## YOUR OBJECTIVE
Below are some records. Print exactly the lines between the one holding "some false →" and the one holding "(freshNonce s = none", inclusive, and nothing else.

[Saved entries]
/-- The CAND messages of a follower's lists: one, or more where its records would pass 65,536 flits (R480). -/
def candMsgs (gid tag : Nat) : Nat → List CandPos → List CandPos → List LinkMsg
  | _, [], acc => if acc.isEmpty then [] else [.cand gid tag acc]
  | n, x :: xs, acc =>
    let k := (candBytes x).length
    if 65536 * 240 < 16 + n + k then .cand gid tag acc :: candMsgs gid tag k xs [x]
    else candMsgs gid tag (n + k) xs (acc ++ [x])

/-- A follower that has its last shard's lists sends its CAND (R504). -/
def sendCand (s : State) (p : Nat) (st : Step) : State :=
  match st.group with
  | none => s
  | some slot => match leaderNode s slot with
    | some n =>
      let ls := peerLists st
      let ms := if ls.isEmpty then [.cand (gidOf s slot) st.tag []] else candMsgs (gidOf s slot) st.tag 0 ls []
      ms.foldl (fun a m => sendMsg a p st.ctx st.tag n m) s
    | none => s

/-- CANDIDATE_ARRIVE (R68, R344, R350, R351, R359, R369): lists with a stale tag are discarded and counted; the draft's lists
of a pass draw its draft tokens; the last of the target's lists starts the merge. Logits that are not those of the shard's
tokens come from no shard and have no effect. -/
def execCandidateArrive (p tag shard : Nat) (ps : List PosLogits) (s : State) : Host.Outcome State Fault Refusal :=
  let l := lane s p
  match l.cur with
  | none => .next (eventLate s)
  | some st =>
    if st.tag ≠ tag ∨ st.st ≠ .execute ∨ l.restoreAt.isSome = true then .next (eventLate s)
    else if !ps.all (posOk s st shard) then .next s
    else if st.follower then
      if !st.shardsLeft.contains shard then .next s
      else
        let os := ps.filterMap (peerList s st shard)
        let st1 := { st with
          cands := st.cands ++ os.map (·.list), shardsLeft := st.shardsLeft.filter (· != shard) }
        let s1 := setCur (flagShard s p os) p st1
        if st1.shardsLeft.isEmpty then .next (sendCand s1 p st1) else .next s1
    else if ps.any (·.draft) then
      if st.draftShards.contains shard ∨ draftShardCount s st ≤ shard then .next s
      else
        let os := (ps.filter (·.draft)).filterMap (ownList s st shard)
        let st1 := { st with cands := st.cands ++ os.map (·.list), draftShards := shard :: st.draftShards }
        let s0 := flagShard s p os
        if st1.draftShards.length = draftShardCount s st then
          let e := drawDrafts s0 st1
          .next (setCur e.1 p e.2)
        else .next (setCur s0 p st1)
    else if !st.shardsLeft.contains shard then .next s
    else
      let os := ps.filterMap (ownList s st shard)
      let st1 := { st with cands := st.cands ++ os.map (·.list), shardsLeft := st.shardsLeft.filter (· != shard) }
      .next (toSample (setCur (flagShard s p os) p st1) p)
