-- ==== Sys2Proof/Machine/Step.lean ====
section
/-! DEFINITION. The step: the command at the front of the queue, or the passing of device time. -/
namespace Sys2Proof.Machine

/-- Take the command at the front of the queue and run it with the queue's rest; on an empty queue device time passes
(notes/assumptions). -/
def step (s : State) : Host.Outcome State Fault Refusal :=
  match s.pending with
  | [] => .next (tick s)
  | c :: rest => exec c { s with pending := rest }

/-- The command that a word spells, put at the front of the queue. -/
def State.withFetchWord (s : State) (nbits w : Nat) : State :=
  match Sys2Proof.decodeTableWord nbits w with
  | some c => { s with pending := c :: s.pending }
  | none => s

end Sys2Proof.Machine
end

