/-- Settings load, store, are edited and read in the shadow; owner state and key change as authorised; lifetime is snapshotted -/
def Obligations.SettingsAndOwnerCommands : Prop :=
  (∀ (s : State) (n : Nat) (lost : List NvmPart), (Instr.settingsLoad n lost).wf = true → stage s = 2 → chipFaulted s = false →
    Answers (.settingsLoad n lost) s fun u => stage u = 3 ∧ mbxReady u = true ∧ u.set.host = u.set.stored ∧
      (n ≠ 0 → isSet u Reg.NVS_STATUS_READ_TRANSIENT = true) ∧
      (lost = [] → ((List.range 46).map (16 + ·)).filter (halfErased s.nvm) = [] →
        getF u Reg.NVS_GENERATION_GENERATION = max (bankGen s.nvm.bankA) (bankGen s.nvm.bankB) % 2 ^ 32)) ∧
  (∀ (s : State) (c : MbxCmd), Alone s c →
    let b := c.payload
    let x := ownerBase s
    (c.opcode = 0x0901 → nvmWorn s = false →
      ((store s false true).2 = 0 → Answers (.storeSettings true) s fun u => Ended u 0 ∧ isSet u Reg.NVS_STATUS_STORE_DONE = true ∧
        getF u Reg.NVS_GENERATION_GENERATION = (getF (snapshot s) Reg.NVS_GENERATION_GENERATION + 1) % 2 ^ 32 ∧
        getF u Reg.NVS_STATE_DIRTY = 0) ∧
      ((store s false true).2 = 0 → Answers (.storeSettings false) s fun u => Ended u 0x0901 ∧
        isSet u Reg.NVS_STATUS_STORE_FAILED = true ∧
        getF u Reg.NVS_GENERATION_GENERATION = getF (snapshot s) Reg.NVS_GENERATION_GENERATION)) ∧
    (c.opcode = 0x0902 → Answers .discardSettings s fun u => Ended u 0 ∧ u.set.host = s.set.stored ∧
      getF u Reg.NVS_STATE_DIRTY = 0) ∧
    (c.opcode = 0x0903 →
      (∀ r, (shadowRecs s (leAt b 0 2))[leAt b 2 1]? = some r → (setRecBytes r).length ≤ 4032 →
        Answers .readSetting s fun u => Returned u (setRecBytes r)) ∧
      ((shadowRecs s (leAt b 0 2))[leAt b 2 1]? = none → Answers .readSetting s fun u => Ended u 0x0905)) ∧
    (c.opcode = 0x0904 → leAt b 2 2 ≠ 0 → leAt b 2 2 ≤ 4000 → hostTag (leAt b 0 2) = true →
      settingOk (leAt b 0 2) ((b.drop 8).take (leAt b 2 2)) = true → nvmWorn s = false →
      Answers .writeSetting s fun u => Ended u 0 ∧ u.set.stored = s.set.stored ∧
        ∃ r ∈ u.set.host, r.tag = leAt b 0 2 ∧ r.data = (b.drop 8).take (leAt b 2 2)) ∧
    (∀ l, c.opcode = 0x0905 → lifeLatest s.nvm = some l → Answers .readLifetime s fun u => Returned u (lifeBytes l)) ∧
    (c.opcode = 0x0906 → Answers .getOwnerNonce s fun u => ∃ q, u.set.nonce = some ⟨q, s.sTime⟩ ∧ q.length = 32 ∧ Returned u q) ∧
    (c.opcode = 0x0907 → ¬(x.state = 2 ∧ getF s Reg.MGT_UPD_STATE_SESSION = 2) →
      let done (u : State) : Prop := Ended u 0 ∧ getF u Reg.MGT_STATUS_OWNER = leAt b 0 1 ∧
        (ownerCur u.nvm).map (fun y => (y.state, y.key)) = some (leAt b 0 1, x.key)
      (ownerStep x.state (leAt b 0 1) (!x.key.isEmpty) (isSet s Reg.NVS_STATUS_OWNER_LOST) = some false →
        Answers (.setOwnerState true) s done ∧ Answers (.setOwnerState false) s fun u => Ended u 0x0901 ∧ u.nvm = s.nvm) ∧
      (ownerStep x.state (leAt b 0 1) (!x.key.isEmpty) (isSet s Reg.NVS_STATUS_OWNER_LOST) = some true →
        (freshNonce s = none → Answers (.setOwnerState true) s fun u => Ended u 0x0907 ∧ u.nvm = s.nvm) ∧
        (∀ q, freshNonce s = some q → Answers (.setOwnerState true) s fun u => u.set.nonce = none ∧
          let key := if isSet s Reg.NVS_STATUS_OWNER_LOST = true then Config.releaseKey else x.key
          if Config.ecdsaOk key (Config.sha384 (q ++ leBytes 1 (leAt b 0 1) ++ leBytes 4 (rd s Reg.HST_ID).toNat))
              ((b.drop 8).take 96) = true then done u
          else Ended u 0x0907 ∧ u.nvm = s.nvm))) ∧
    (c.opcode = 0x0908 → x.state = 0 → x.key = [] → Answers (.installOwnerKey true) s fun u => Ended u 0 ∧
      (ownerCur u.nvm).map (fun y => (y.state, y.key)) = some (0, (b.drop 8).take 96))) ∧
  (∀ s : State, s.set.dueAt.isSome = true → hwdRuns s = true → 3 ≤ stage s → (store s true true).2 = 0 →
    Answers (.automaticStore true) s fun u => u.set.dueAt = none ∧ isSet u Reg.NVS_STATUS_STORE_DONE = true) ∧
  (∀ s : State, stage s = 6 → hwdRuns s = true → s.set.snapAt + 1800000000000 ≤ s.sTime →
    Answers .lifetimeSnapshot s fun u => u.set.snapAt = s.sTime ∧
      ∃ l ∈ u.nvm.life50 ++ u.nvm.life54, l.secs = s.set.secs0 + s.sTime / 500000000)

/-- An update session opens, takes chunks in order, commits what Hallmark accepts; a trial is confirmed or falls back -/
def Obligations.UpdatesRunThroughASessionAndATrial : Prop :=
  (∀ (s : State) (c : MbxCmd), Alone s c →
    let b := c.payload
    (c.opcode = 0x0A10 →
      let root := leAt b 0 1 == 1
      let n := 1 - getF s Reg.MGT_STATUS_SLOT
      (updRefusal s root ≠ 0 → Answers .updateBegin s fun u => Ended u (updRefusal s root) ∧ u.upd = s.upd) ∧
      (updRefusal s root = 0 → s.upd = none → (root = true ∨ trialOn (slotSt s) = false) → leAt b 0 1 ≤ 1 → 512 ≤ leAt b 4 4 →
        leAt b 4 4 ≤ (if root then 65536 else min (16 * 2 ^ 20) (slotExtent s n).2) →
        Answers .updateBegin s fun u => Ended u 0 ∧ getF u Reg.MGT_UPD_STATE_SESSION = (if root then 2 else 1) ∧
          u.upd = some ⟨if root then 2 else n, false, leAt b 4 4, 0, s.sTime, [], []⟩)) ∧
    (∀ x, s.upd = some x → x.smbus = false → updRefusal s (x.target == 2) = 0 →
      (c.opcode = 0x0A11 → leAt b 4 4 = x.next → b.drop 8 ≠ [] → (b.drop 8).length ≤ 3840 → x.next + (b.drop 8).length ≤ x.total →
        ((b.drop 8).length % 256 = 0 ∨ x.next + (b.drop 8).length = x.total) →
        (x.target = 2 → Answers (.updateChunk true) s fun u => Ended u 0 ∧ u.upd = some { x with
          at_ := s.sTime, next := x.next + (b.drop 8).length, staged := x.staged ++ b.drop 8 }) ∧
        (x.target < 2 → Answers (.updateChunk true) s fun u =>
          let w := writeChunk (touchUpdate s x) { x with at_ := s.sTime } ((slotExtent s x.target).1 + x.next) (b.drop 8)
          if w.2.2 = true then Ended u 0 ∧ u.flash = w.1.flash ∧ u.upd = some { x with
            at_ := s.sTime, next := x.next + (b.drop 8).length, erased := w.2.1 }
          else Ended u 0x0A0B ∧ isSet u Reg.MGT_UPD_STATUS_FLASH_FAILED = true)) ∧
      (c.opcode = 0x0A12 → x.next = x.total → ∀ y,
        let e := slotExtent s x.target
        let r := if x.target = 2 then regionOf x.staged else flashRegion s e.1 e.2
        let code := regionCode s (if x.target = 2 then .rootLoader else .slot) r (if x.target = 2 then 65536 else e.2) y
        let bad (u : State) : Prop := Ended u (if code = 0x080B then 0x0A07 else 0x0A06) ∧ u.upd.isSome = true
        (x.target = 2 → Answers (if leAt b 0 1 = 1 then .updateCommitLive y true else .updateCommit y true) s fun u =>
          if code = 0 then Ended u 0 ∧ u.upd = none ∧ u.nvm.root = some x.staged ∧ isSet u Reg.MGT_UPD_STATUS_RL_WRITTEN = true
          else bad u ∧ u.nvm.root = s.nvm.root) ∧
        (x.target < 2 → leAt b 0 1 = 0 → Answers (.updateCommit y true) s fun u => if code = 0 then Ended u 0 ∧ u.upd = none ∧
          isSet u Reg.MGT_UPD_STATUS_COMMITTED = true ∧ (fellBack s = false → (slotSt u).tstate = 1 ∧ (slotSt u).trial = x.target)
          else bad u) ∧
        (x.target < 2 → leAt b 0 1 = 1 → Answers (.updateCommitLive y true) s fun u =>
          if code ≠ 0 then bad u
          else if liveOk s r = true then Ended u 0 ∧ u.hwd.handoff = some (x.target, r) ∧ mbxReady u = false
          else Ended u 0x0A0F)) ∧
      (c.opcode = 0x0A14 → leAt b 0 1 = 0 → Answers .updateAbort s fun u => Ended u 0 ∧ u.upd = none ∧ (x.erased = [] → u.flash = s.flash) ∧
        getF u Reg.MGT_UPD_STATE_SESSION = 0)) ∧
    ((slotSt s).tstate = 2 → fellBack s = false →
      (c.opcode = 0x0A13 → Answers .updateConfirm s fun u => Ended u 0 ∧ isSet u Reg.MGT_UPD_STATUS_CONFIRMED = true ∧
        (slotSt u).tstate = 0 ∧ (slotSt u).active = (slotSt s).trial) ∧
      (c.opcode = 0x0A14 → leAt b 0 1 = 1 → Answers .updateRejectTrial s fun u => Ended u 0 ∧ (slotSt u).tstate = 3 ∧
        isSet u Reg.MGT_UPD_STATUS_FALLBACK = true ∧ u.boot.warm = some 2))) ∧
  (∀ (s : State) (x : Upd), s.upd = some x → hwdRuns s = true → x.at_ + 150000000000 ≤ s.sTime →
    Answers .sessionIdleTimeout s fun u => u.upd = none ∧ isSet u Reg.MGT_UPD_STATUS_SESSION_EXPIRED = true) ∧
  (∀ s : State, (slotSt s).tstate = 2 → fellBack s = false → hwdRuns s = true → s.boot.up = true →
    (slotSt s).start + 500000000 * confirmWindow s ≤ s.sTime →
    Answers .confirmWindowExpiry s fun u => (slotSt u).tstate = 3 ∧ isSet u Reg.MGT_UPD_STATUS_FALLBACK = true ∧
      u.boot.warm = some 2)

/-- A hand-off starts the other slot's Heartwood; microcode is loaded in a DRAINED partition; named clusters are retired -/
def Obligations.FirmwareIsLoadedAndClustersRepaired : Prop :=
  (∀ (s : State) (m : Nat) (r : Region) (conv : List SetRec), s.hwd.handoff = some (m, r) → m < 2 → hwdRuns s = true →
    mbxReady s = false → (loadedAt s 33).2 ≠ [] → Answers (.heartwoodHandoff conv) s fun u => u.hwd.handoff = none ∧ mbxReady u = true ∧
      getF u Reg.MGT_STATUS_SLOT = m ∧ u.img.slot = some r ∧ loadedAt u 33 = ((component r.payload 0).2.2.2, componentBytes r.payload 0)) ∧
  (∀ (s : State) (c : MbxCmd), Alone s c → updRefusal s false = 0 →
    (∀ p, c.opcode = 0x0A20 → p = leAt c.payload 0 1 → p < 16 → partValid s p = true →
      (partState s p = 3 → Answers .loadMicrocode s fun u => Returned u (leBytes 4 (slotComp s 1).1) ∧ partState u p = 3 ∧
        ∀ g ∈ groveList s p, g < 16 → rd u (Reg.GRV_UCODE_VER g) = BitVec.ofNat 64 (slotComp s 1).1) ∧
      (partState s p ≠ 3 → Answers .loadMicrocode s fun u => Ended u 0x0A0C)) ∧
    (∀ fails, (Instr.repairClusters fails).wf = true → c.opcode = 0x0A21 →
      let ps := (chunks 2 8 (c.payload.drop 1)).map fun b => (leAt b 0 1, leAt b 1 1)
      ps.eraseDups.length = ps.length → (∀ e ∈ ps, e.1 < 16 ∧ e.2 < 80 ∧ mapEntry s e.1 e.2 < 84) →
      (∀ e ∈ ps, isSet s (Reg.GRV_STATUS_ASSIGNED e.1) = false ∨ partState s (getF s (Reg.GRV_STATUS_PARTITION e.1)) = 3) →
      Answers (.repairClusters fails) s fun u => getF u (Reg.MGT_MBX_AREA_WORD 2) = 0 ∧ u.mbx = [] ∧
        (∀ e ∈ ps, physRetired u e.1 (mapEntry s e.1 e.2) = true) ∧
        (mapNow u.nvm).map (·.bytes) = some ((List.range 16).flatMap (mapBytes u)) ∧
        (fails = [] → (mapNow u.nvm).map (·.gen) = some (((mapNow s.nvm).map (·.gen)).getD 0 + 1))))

## RESPONSE
      (ownerStep x.state (leAt b 0 1) (!x.key.isEmpty) (isSet s Reg.NVS_STATUS_OWNER_LOST) = some false →
        Answers (.setOwnerState true) s done ∧ Answers (.setOwnerState false) s fun u => Ended u 0x0901 ∧ u.nvm = s.nvm) ∧
      (ownerStep x.state (leAt b 0 1) (!x.key.isEmpty) (isSet s Reg.NVS_STATUS_OWNER_LOST) = some true →
        (freshNonce s = none → Answers (.setOwnerState true) s fun u => Ended u 0x0907 ∧ u.nvm = s.nvm) ∧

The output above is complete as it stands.